Как случилось, что то солнце осталось с нею на всю их совместную жизнь, ведь прошло столько лет? Он в растерянности раскрыл сборник и с недоумением смотрел на знакомые строчки – ему казалось, что Настя должна видеть там совсем другое. Для него в этих стихах была свежесть юности, память о возвращении живым, о возрождении дома души на пепелище… Для нее стихи сохранили его лицо – настоящее, любимое лицо, которое когда-то привлекло ее и навсегда стало частью ее жизни. Которое она, наверное, видела даже сквозь теперешние, совсем другие черты, так часто искаженные гневом, усталостью, раздражением. Которое оставалось для нее вечно светлым и неизменным, несмотря на рутину, годы и Бог знает что еще… Ту истину, ради которой можно перетерпеть и снести все на свете, даже муки, даже… даже смерть.

Межутов погасил свет и долго сидел в темноте, оглушенный, почти неживой. Потом встал и медленно двинулся в кабинет. Книга упала с его колен, когда он поднялся, но, видно, попала на коврик – коснулась пола почти беззвучно. Он уже не стал ее поднимать.
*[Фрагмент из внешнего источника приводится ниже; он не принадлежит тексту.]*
-- ==== Sys2Proof/Tests/Slice0.lean ====
section
/-! SUPPORT. The model's own tests: each check of well-formedness, words from the manual's encodings, small steps whose results the
manual states, and for every obligation with hypotheses a state and operands that meet them. -/

namespace Sys2Proof.Tests

open Sys2Proof.Machine Sys2Proof.Claims

-- One theorem at a time: the kernel evaluates many of them, and each thread has a large stack.
set_option Elab.async false

/-! ## Well-formedness: each check refuses a term that breaks it alone (R113 to R115, R142 to R153) -/

def kb : KB := ⟨0, 0, 0⟩
def kr : KR := ⟨0, 0, 0, 0, 0, 0⟩
def r3 : R3 := ⟨0, 0, 0, 0, 0, 0⟩
def vi : VI := ⟨0, 0, 0, 0, 0⟩
def fr : FR := ⟨0, 0, 0, 0, 0, 0, 0⟩
def mr : MR := ⟨0, 0, 0, 0, 0, 0⟩
def ml : ML := ⟨0, 0, 0, 0, 0, 0⟩
def la : LA := ⟨0, 0, 0, 0, 0, 0⟩
def lt : LT := ⟨0, 0, 0, 0, 0, 0⟩
def xd : XD := ⟨0, 0, 0, 0, 0, 0, 0, 0⟩
def hr : HR := ⟨0, 0, 0, 0, 0, 0, 0⟩
def hq : HQ := ⟨0, 0, 1, 2, 0, 0, 0⟩
/-- CVT from binary32 to bf16, and PCVT4 from binary32 to a format of the P3109 family. -/
def vc : VC := ⟨0, 0, 0, 0, 0, 0, 0, 1, 0⟩
def pc4 : VC := ⟨1, 0, 1, 0, 40, 8, 3, 0x0C, 0⟩

theorem test_wellFormed_terms :
    [Instr.bra kb, .brc { kb with cond := 15 }, .brcN { kb with variant := 1 }, .brdAll { kb with variant := 1, cond := 7 },
     .mark { kr with imm := 7 }, .waitt ⟨0, 1, 0, 0, 0, 0, 5⟩, .fence { kr with imm := 0x0822 }, .grow { kr with d := 15, imm := 0x9210 },
     .clkdiv { kr with imm := 8 }, .intreq { kr with imm := 0x20 }, .dtinv { kr with imm := 0x40 }, .freezeSave { kr with imm := 3 },
     .sAdd r3, .cmp { r3 with d := 0x4F, variant := 15 }, .bfx { r3 with c := 64 }, .movq { r3 with d := 0x51 }, .li ⟨0, 0, 0⟩,
     .iadd .va { r3 with d := 127, a := 0xC3 }, .icmp .vb { r3 with d := 7, c := 5 }, .cvt .va vc, .pcvt4 .va pc4, .shape { vi with imm := 63 },
     .mprg { fr with n := 24 }, .rstat { fr with d := 126 }, .mloop ml, .mzero { mr with imm := 512 }, .ld { la with variant := 3 },
     .ldb { lt with buf := 2 }, .aadd { la with imm := 0x600 }, .copy xd, .signalAdd { xd with variant := 1 }, .hbun { hr with imm := 1 },
     .hnear hq].all (·.wellFormed) = true := by decide
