-- ==== Sys2Proof/Laws/HostPort.lean ====
section
/-! SUPPORT. Everything the host's moves other than a command can do (R80, R230). -/

namespace Sys2Proof.Machine

/-- Everything `HostLoadSource` can do. -/
theorem hostLoadSource_cases (pixels : List Pixel) (s : State) :
    (pixels.length ≤ s.params.maxPixels ∧ (∀ v ∈ pixels, v < 2 ^ s.params.pixW) ∧
      hostLoadSource pixels s = .next (s.setRs { s.rs with
        src := Memory.ofList 0 pixels, srcLen := pixels.length, srcEpoch := s.rs.srcEpoch + 1 })) ∨
    (pixels.length ≤ s.params.maxPixels ∧ (∃ v ∈ pixels, 2 ^ s.params.pixW ≤ v) ∧
      hostLoadSource pixels s = .refused .hostPixelTooWide) ∨
    (s.params.maxPixels < pixels.length ∧ hostLoadSource pixels s = .refused .hostLoadTooLong) := by
  unfold hostLoadSource
  by_cases h1 : pixels.length ≤ s.params.maxPixels
  · rw [if_pos h1]
    by_cases h2 : pixels.all (pixelFits s.params) = true
    · rw [if_pos h2]; exact .inl ⟨h1, by simpa [pixelFits] using h2, rfl⟩
    · rw [if_neg h2]; exact .inr (.inl ⟨h1, by simpa [pixelFits] using h2, rfl⟩)
  · rw [if_neg h1]; exact .inr (.inr ⟨by omega, rfl⟩)

/-- Everything `HostWriteSourcePixel` can do. -/
theorem hostWriteSourcePixel_cases (index : Nat) (value : Pixel) (s : State) :
    (index < s.rs.srcLen ∧ value < 2 ^ s.params.pixW ∧
      hostWriteSourcePixel index value s = .next (s.setRs { s.rs with src := Memory.write s.rs.src index value })) ∨
    (index < s.rs.srcLen ∧ 2 ^ s.params.pixW ≤ value ∧
      hostWriteSourcePixel index value s = .refused .hostPixelTooWide) ∨
    (s.rs.srcLen ≤ index ∧ hostWriteSourcePixel index value s = .refused .hostPixelIndex) := by
  unfold hostWriteSourcePixel
  by_cases h1 : index < s.rs.srcLen
  · rw [if_pos h1]
    by_cases h2 : pixelFits s.params value = true
    · rw [if_pos h2]; exact .inl ⟨h1, by simpa [pixelFits] using h2, rfl⟩
    · rw [if_neg h2]; exact .inr (.inl ⟨h1, by simpa [pixelFits] using h2, rfl⟩)
  · rw [if_neg h1]; exact .inr (.inr ⟨by omega, rfl⟩)

/-- A next state of `HostReadResult` differs in the host's record only. -/
theorem hostReadResult_next {s t : State} (h : hostReadResult s = .next t) :
    ∃ pixels, t = s.setHostPort { s.hostPort with
      outputs := s.hostPort.outputs ++ [.result s.rs.resultSel s.rs.resultLen pixels] } := by
  unfold hostReadResult at h
  split at h
  · cases h
  · exact ⟨_, (next_inj h).symm⟩

/-- What `SRC` reads as after `HostWriteSourcePixel` (R80). -/
theorem srcPixel_write (p : Params) (r : Resampler) (index k : Nat) (value : Pixel) :
    Resampler.srcPixel p { r with src := Memory.write r.src index value } k =
      if k = index then value else r.srcPixel p k := Memory.read_write ..

theorem readRun_eq {read : Nat → Except Fault Pixel} {f : Nat → Pixel} {i n : Nat}
    (h : ∀ k, i ≤ k → k < i + n → read k = .ok (f k)) :
    readRun read i n = .ok ((List.range n).map fun k => f (i + k)) := by
  induction n generalizing i with
  | zero => rfl
  | succ n ih =>
    rw [readRun, h i (by omega) (by omega), ih fun k h1 h2 => h k (by omega) (by omega)]
    simp only [List.range_succ_eq_map, List.map_cons, List.map_map, Nat.add_zero]
    congr 2
    refine List.map_congr_left fun k _ => ?_
    simp only [Function.comp]; congr 1; omega

/-- `HostReadResult` while there is no result (R80). -/
theorem hostReadResult_none {s : State} (h : s.rs.resultSel = .none) :
    hostReadResult s = .next (s.setHostPort { s.hostPort with outputs := s.hostPort.outputs ++
      [.result .none s.rs.resultLen []] }) := by
  simp [hostReadResult, resultPixels, h]

/-- `HostReadResult` while the result lies in `SRC` (R80). -/
theorem hostReadResult_src {s : State} (h : s.rs.resultSel = .src) (hl : s.rs.resultLen ≤ s.params.maxPixels) :
    hostReadResult s = .next (s.setHostPort { s.hostPort with outputs := s.hostPort.outputs ++
      [.result .src s.rs.resultLen ((List.range s.rs.resultLen).map (s.rs.srcPixel s.params))] }) := by
  simp only [hostReadResult, resultPixels, h]
  rw [readRun_eq (f := s.rs.srcPixel s.params) fun k _ hk => readSrc_eq (by omega)]
  simp

/-- `HostReadResult` while the result lies in `DST` (R80). -/
theorem hostReadResult_dst {s : State} (h : s.rs.resultSel = .dst) (hl : s.rs.resultLen ≤ s.params.maxPixels) :
    hostReadResult s = .next (s.setHostPort { s.hostPort with outputs := s.hostPort.outputs ++
      [.result .dst s.rs.resultLen ((List.range s.rs.resultLen).map (s.rs.dstPixel s.params))] }) := by
  simp only [hostReadResult, resultPixels, h]
  rw [readRun_eq (f := s.rs.dstPixel s.params) fun k _ hk => readDst_eq (by omega)]
  simp

end Sys2Proof.Machine
end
После спальни кабинет дохнул в лицо неестественной, книжной затхлостью и одиночеством. Межутов сел за стол, машинально сложил в стопку разбросанные брошюры и придвинул к себе листок со стихами. Каждая из наскоро набросанных строчек звучала теперь немного по-другому, но когда он дошел до последней чернильной точки, перед глазами его снова поплыли все те же, ненаписаннные им, слова. Они теперь двигались неторопливо и величаво, одно за другим проплывали и уходили в темноту, за пределы зрения, но Александр знал, что если он решится их написать, они вернутся и послушно лягут на бумагу. Сейчас он мог разглядеть за ними даже больше деталей. Ему казалось, что он узнает больницу, что мимо по коридору проскользнула знакомая человеческая фигура… Видимое по-прежнему вызывало в нем трепет, но это был уже не трепет страха, а мучительная смесь острой жалости, нежности, любви и бесконечного горя…

Межутов взял ручку и стал писать.

Когда все кончилось, у него почти не оставалось дыхания. Он вздохнул судорожно, так что на миг даже свет настольной лампы для него померк и пропал, а сердце, и без того болевшее, казалось, сжалось в маленькую раскаленную точку. Возможно, теперь написанное следовало сжечь, но он не решился и пока просто спрятал листок в ящик стола. Что-то внутри него стонало и пело, пело и стонало; еще вчера он не мог и представить подобного сочетания.

Довольно долго Александр не двигался, обессиленный, но потом к боли в груди добавилось еще и жжение в глазах. Он прижал веки пальцами, как часто делал после долгой работы за компьютером, и отняв ладони от лица, с удивлением посмотрел на них. Кончики пальцев были мокрыми. Мокрыми были ресницы, когда он моргнул. Что-то мокрое неторопливо ползло по его левой щеке.

Межутов положил голову на руки и впервые за много лет заплакал.